_Your task_
Filter the records, keeping every line that has the string "holds".
§
/-- An iteration that cost `c` ends with the PPU step by `c`, the wake test and the interrupt step, in that order; `c`
and the 20 of a service, and only they, are added to the total, and the service's 20 never reach the PPU
(60_exceptions.md R330, R316, R320). -/
def Obligations.IterationEndsWithPpuAndInterrupts : Prop :=
  ∀ (c : Nat) (s : State),
    let p := ppuStep c s
    let u := { p with halted := p.halted && decide (p.pending = 0) }
    ((u.ime = false ∨ u.pending = 0) → finishIteration c s = .next { u with totalCycles := u.totalCycles + c }) ∧
    (u.ime = true → u.pending ≠ 0 → u.writable16 (u.regs.sp - 2) u.regs.pc →
      ∃ t, irqStep u = .ok 20 t ∧ t.totalCycles = s.totalCycles ∧
        finishIteration c s = .next { t with totalCycles := s.totalCycles + c + 20 })

/-- A fetch at or beyond the image length faults with the address, the first byte of an instruction or a later one, with
PC past the bytes already read and nothing executed; a faulted machine has no further step (20_memory.md R64, R374;
60_exceptions.md R301 F3, R302, R303; 10_state.md R31). -/
def Obligations.FaultsAtFetchAndStays : Prop :=
  (∀ (s : State) (k : Nat), s.params.legal = true → s.fault = none → s.halted = false →
    k < 1 + operandBytes (s.readValue s.regs.pc) → (∀ j, j < k → s.readable (s.regs.pc + BitVec.ofNat 16 j)) →
    let a := s.regs.pc + BitVec.ofNat 16 k
    ¬ s.readable a →
    step s = .fault (.raised (.romReadBeyondImage a)
      { (State.readBytes k s.regs.pc s).2.setPC a with fault := some (.romReadBeyondImage a) })) ∧
  ∀ (s : State) (info : FaultInfo), s.params.legal = true → s.fault = some info → step s = .fault (.raised info s)

/-- A step is refused exactly where `RANDOM_ADDR` has a value the spec tells a model to refuse; no instruction is
(20_memory.md R79). -/
def Obligations.RefusesOnlyIllegalRandomAddr : Prop :=
  ∀ s : State,
    (s.params.legal = true → ∀ r, step s ≠ .refused r) ∧
    (s.params.legal = false → step s = .refused (.illegalRandomAddr s.params.randomAddr)) ∧
    (s.params.legal = true ↔
      (0xFF01 ≤ s.params.randomAddr.toNat ∧ s.params.randomAddr.toNat ≤ 0xFF7F) ∧
      s.params.randomAddr.toNat ∉ [0xFF0F, 0xFF40, 0xFF42, 0xFF43, 0xFF46, 0xFF47, 0xFF48, 0xFF49])

/-- No instruction touches the PPU's timing or pictures, the cycle total, the image, the cartridge tag or the parameters,
whether it completes or faults; one that completes leaves `fault` as it was, one that faults sets it to what it raised;
none is refused (60_exceptions.md R333, R303; 10_state.md R31, R34-R37). -/
def Obligations.InstructionsLeaveTiming : Prop :=
  ∀ (i : Instr) (s : State),
    (∀ t, exec i s = .next t → LeavesTiming s t ∧ t.fault = s.fault) ∧
    (∀ info t, exec i s = .fault (.raised info t) → LeavesTiming s t ∧ t.fault = some info) ∧
    ∀ r, exec i s ≠ .refused r

/-- Of all instructions only DI, EI and RETI write IME, and only HALT sets `halted` (10_state.md R29, R30). -/
def Obligations.OnlyTheirInstructionsWriteImeAndHalted : Prop :=
  ∀ (i : Instr) (s t : State), exec i s = .next t →
    (i ≠ .di → i ≠ .ei → i ≠ .reti → t.ime = s.ime) ∧ (i ≠ .halt → t.halted = s.halted)

/-- A step that faults leaves the machine in the faulted state with that information, and adds nothing to the cycle total
(00_scope.md R10; 60_exceptions.md R300, R303). -/
def Obligations.FaultEndsIterationUncounted : Prop :=
  ∀ (s t : State) (info : FaultInfo), step s = .fault (.raised info t) →
    t.fault = some info ∧ t.totalCycles = s.totalCycles

/-- A halted iteration fetches and executes nothing: PPU by 4 dots, wake test, interrupt step. It stays halted where no
enabled source is pending; it wakes where one is, and is serviced in the same iteration if and only if IME is set
(60_exceptions.md R331, R320; 44_system.md R241). -/
def Obligations.HaltedIterationIdlesUntilPending : Prop :=
  ∀ s : State, s.params.legal = true → s.fault = none → s.halted = true →
    let u := ppuStep 4 s
    (u.pending = 0 → step s = .next { u with totalCycles := s.totalCycles + 4 } ∧ u.halted = true ∧ u.regs = s.regs) ∧
    (u.pending ≠ 0 → s.ime = false → step s = .next { u with halted := false, totalCycles := s.totalCycles + 4 }) ∧
    (u.pending ≠ 0 → s.ime = true → u.writable16 (s.regs.sp - 2) s.regs.pc →
      ∃ t, irqStep { u with halted := false } = .ok 20 t ∧ t.halted = false ∧
        step s = .next { t with totalCycles := s.totalCycles + 24 })

/-! ## Interrupts -/

/-- With IME set, the lowest enabled pending source `k` is serviced, at the cost of 20: IME cleared, PC pushed, PC at
0x0040 + 8k, IF bit k cleared directly (in IF as the push left it), nothing else; with IME clear or no enabled source
pending nothing happens (60_exceptions.md R312, R313, R314, R310). -/
def Obligations.InterruptStepServicesLowestSource : Prop :=
  (∀ (s : State) (k : Nat), k < 5 → s.ime = true → (s.ie &&& s.ifl).getLsbD k = true →
    (∀ j, j < k → (s.ie &&& s.ifl).getLsbD j = false) → s.writable16 (s.regs.sp - 2) s.regs.pc →
    ∃ t u, irqStep s = .ok 20 t ∧ Stored16 { s with ime := false } (s.regs.sp - 2) s.regs.pc u ∧
      t = { u with
        regs := { s.regs with sp := s.regs.sp - 2, pc := 0x0040 + BitVec.ofNat 16 (8 * k) }
        ifl := u.ifl &&& ~~~ ((1 : Byte) <<< k), cost := s.cost }) ∧
  ∀ s : State, (s.ime = false ∨ s.ie &&& s.ifl &&& 0x1F = 0) → irqStep s = .ok 0 s

/-! ## Reset -/

/-- What the spec says reset leaves, for every choice of the arguments it leaves open: the CPU registers at `CPU_INIT`
with F's low nibble 0 (the default values in the state after reset), IME, `halted`, `fault`, the cycle total, IE and IF
clear, the PPU's registers with their palettes, the framebuffer all black, and the tag of image byte 0x0147 (10_state.md
R53, R54, R55, R58, R59). -/
def Obligations.ResetLeavesSpecValues : Prop :=
  (∀ (p : Params) (size : Nat) (rom : Memory) (cpu : Regs) (store : Memory),
    let s := State.construct p size rom cpu store
    s.regs = { cpu with f := cpu.f &&& 0xF0 } ∧
    s.ime = false ∧ s.halted = false ∧ s.fault = none ∧ s.totalCycles = 0 ∧ s.ie = 0x00 ∧ s.ifl = 0x00 ∧
    s.ppu.mode = .oamScan ∧ s.ppu.ly = 0 ∧ s.ppu.dots = 0 ∧ s.ppu.lcdc = 0x91 ∧ s.ppu.scy = 0x00 ∧ s.ppu.scx = 0x00 ∧
    s.ppu.bgp = 0xFC ∧ s.ppu.obp0 = 0xFF ∧ s.ppu.obp1 = 0xFF ∧ s.ppu.bgPal = decodePalette p 0xFC ∧ s.ppu.objPal0 = decodePalette p 0xFF ∧ s.ppu.objPal1 = decodePalette p 0xFF ∧
    (∀ y x, y < 144 → x < 160 → s.ppu.pixel y x = { red := 0, green := 0, blue := 0 }) ∧
    (s.cartType = .plain ↔ rom.read 0x0147 = 0x00) ∧ (s.cartType = .mapper ↔ rom.read 0x0147 = 0x01) ∧
    (s.cartType = .mapperRam ↔ rom.read 0x0147 = 0x02) ∧
    (s.cartType = .unknown ↔ rom.read 0x0147 ≠ 0x00 ∧ rom.read 0x0147 ≠ 0x01 ∧ rom.read 0x0147 ≠ 0x02)) ∧
  State.reset.regs =
    { a := 0x01, f := 0xB0, b := 0x00, c := 0x13, d := 0x00, e := 0xD8, h := 0x01, l := 0x4D, sp := 0xFFFE, pc := 0x0100 }

/-- The invariant holds of the state after reset. -/
def Obligations.ResetMeetsInvariant : Prop := State.reset.Inv

/-- Every step keeps the invariant: canonical memory at storage addresses only, F's low nibble 0, the PPU in a legal mode
of a legal line with dots below the budget, palettes that follow their raw bytes, pictures of the right shape, no fault
(10_state.md R22, R34, R37, R38, R41, R43; 60_exceptions.md R347). -/
def Obligations.StepKeepsInvariant : Prop := ∀ s t : State, s.Inv → step s = .next t → t.Inv

/-! ## The PPU -/

/-- The five transitions, each where the dots fed end the current mode and not the next: OAM-scan to pixel-transfer;
pixel-transfer to HBlank with the line rendered; HBlank to the next line's OAM-scan; HBlank of line 143 to VBlank with
IF.0 raised if IE.0 is set and the picture presented; a VBlank line to the next, line 153 to OAM-scan of line 0. Below the
budget only the dots move (60_exceptions.md R340-R346). -/
def Obligations.PpuTransitionsByMode : Prop :=
  (∀ (s : State) (c : Nat), s.ppu.dots + c < budget s.ppu.mode →
    ppuStep c s = { s with ppu := { s.ppu with dots := s.ppu.dots + c } }) ∧
  ∀ (s : State) (c d : Nat), d < 80 →
    (s.ppu.mode = .oamScan → s.ppu.dots + c = 80 + d →
      ppuStep c s = { s with ppu := { s.ppu with dots := d, mode := .pixelTransfer } }) ∧
    (s.ppu.mode = .pixelTransfer → s.ppu.dots + c = 172 + d →
      ppuStep c s = { s.renderLine s.ppu.ly with
        ppu := { (s.renderLine s.ppu.ly).ppu with dots := d, mode := .hblank } }) ∧
    (s.ppu.mode = .hblank → s.ppu.ly ≠ 143 → s.ppu.dots + c = 204 + d →
      ppuStep c s = { s with ppu := { s.ppu with dots := d, ly := s.ppu.ly + 1, mode := .oamScan } }) ∧
    (s.ppu.mode = .hblank → s.ppu.ly = 143 → s.ppu.dots + c = 204 + d →
      ppuStep c s = { s with
        ifl := if s.ie.getLsbD 0 then s.ifl ||| 0x01 else s.ifl
        ppu := { s.ppu with dots := d, ly := 144, mode := .vblank, presented := s.ppu.fb :: s.ppu.presented } }) ∧
    (s.ppu.mode = .vblank → s.ppu.ly ≠ 153 → s.ppu.dots + c = 456 + d →
      ppuStep c s = { s with ppu := { s.ppu with dots := d, ly := s.ppu.ly + 1 } }) ∧
    (s.ppu.mode = .vblank → s.ppu.ly = 153 → s.ppu.dots + c = 456 + d →
      ppuStep c s = { s with ppu := { s.ppu with dots := d, ly := 0, mode := .oamScan } })

/-- From the start of HBlank of a line `n ≤ 142`, exactly 456 dots end in HBlank of line `n + 1` with dots 0 and that line,
and no other, rendered (60_exceptions.md R347; 90_conflicts.md C1, C10). The line is `lineOf`, whose background
where LCDC.0 = 0 follows D33 (log 24). -/
def Obligations.PpuLineTakes456Dots : Prop :=
  ∀ s : State, s.ppu.mode = .hblank → s.ppu.ly ≤ 142 → s.ppu.dots = 0 →
    let t := ppuStep 456 s
    t.ppu.mode = .hblank ∧ t.ppu.ly = s.ppu.ly + 1 ∧ t.ppu.dots = 0 ∧ t.ifl = s.ifl ∧
      t.ppu.presented = s.ppu.presented ∧
      (∀ x, x < 160 → t.ppu.pixel (s.ppu.ly + 1) x = (s.lineOf (s.ppu.ly + 1)).getD x Rgb.black) ∧
      ∀ y x, y ≠ s.ppu.ly + 1 → t.ppu.pixel y x = s.ppu.pixel y x

/-- Feeding the PPU `a + b` dots at once is feeding it `a` and then `b`: the remainder is carried, never dropped
(60_exceptions.md R341; 90_conflicts.md C1). -/
def Obligations.PpuStepSplits : Prop := ∀ (a b : Nat) (s : State), ppuStep (a + b) s = ppuStep b (ppuStep a s)

/-- After every PPU step the mode agrees with the line and the dots are below the mode's budget, whatever the dots were
before (60_exceptions.md R347; 10_state.md R37, R38). -/
def Obligations.PpuStepKeepsModeAndLine : Prop :=
  ∀ (c : Nat) (s : State), (s.ppu.ly ≤ 143 ↔ s.ppu.mode ≠ .vblank) → s.ppu.ly ≤ 153 → (ppuStep c s).ppu.InStep

/-- A frame is 70,224 dots: from anywhere in it they bring the PPU back to the same mode, line and dots, with exactly one
picture presented (60_exceptions.md R340, R345). -/
def Obligations.FrameTakes70224Dots : Prop :=
  ∀ s : State, s.ppu.InStep →
    let t := ppuStep 70224 s
    t.ppu.mode = s.ppu.mode ∧ t.ppu.ly = s.ppu.ly ∧ t.ppu.dots = s.ppu.dots ∧
      t.ppu.presented.length = s.ppu.presented.length + 1

/-- From line 0 (as after reset) VBlank is first entered when the dots fed reach 65,664, not before (60_exceptions.md
R347; 70_reset_and_hazards.md R388). -/
def Obligations.FirstVBlankAfter65664Dots : Prop :=
  ∀ s : State, s.ppu.mode = .oamScan → s.ppu.ly = 0 → s.ppu.dots = 0 →
    (∀ c, c < 65664 → (ppuStep c s).ppu.mode ≠ .vblank ∧ (ppuStep c s).ppu.presented = s.ppu.presented) ∧
    (ppuStep 65664 s).ppu.mode = .vblank ∧ (ppuStep 65664 s).ppu.ly = 144 ∧ (ppuStep 65664 s).ppu.dots = 0 ∧
      (ppuStep 65664 s).ppu.presented.length = s.ppu.presented.length + 1 ∧
      ((ppuStep 65664 s).ifl = if s.ie.getLsbD 0 then s.ifl ||| 0x01 else s.ifl)

/-- A rendered pixel: the topmost sprite that shows there (the lowest index), in the object palette its attribute
selects; where none shows, or sprites are off, the background's: its entry in the background palette, and with LCDC.0 = 0
`SHADE_RGB[0]` (60_exceptions.md R348-R353; 92_eei_decisions.md D33, which the model follows there, log 24). -/
def Obligations.RenderedPixelIsTopmostSpriteOrBackground : Prop :=
  ∀ (s : State) (ly x : Nat), ly < 144 → x < 160 →
    (s.ppu.lcdc.getLsbD 1 = true → ∀ i, i < 40 → s.spriteShows i ly x → (∀ j, j < i → ¬ s.spriteShows j ly x) →
      (s.renderLine ly).ppu.pixel ly x =
        (if (s.sprite i).attr.getLsbD 4 then s.ppu.objPal1 else s.ppu.objPal0).entry (s.spriteAt i ly x)) ∧
    ((s.ppu.lcdc.getLsbD 1 = false ∨ ∀ i, i < 40 → ¬ s.spriteShows i ly x) →
      (s.renderLine ly).ppu.pixel ly x =
        if s.ppu.lcdc.getLsbD 0 then s.ppu.bgPal.entry (s.bgAt ly x) else s.params.shade 0)

/-- The tile cache is the decode of VRAM in every state, so after every write: two bits per pixel, the second plane the
high bit, bit 7 the leftmost column (20_memory.md R83, R67; 10_state.md R42). -/
def Obligations.TileCacheIsVramDecode : Prop :=
  ∀ (s : State) (t y x : Nat), t < 384 → y < 8 → x < 8 →
    (s.tilePixel t y x).toNat =
      2 * ((s.stored (BitVec.ofNat 16 (0x8000 + 16 * t + 2 * y + 1))).toNat / 2 ^ (7 - x) % 2) +
        (s.stored (BitVec.ofNat 16 (0x8000 + 16 * t + 2 * y))).toNat / 2 ^ (7 - x) % 2

/-- Rendering a line writes that line of the framebuffer and the background indexes, and nothing else (60_exceptions.md
R354). -/
def Obligations.RenderWritesOneLine : Prop :=
  ∀ (s : State) (ly : Nat),
    let t := s.renderLine ly
    t = { s with ppu := { s.ppu with fb := t.ppu.fb, bgidx := t.ppu.bgidx } } ∧
      (∀ y x, y ≠ ly → t.ppu.pixel y x = s.ppu.pixel y x) ∧
      ∀ x, x < 160 → t.ppu.bgidx.getD x 0 = s.bgAt ly x

/-! ## The bus -/

/-- Every address is in exactly one region, the one whose range of the map holds it (20_memory.md R61). -/
def Obligations.RegionsPartitionAddressSpace : Prop :=
  ∀ a : Word, ∃ r, region a = some r ∧
    (r = .rom ↔ a.toNat ≤ 0x7FFF) ∧ (r = .vramTiles ↔ 0x8000 ≤ a.toNat ∧ a.toNat ≤ 0x97FF) ∧
    (r = .vramMaps ↔ 0x9800 ≤ a.toNat ∧ a.toNat ≤ 0x9FFF) ∧ (r = .eram ↔ 0xA000 ≤ a.toNat ∧ a.toNat ≤ 0xBFFF) ∧
    (r = .wram ↔ 0xC000 ≤ a.toNat ∧ a.toNat ≤ 0xDFFF) ∧ (r = .mirror ↔ 0xE000 ≤ a.toNat ∧ a.toNat ≤ 0xFDFF) ∧
    (r = .oam ↔ 0xFE00 ≤ a.toNat ∧ a.toNat ≤ 0xFEFF) ∧ (r = .io ↔ 0xFF00 ≤ a.toNat ∧ a.toNat ≤ 0xFF7F) ∧
    (r = .hram ↔ 0xFF80 ≤ a.toNat ∧ a.toNat ≤ 0xFFFE) ∧ (r = .ie ↔ a.toNat = 0xFFFF)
§
_Response area_
/-- The invariant holds of the state after reset. -/
/-- Every address is in exactly one region, the one whose range of the map holds it (20_memory.md R61). -/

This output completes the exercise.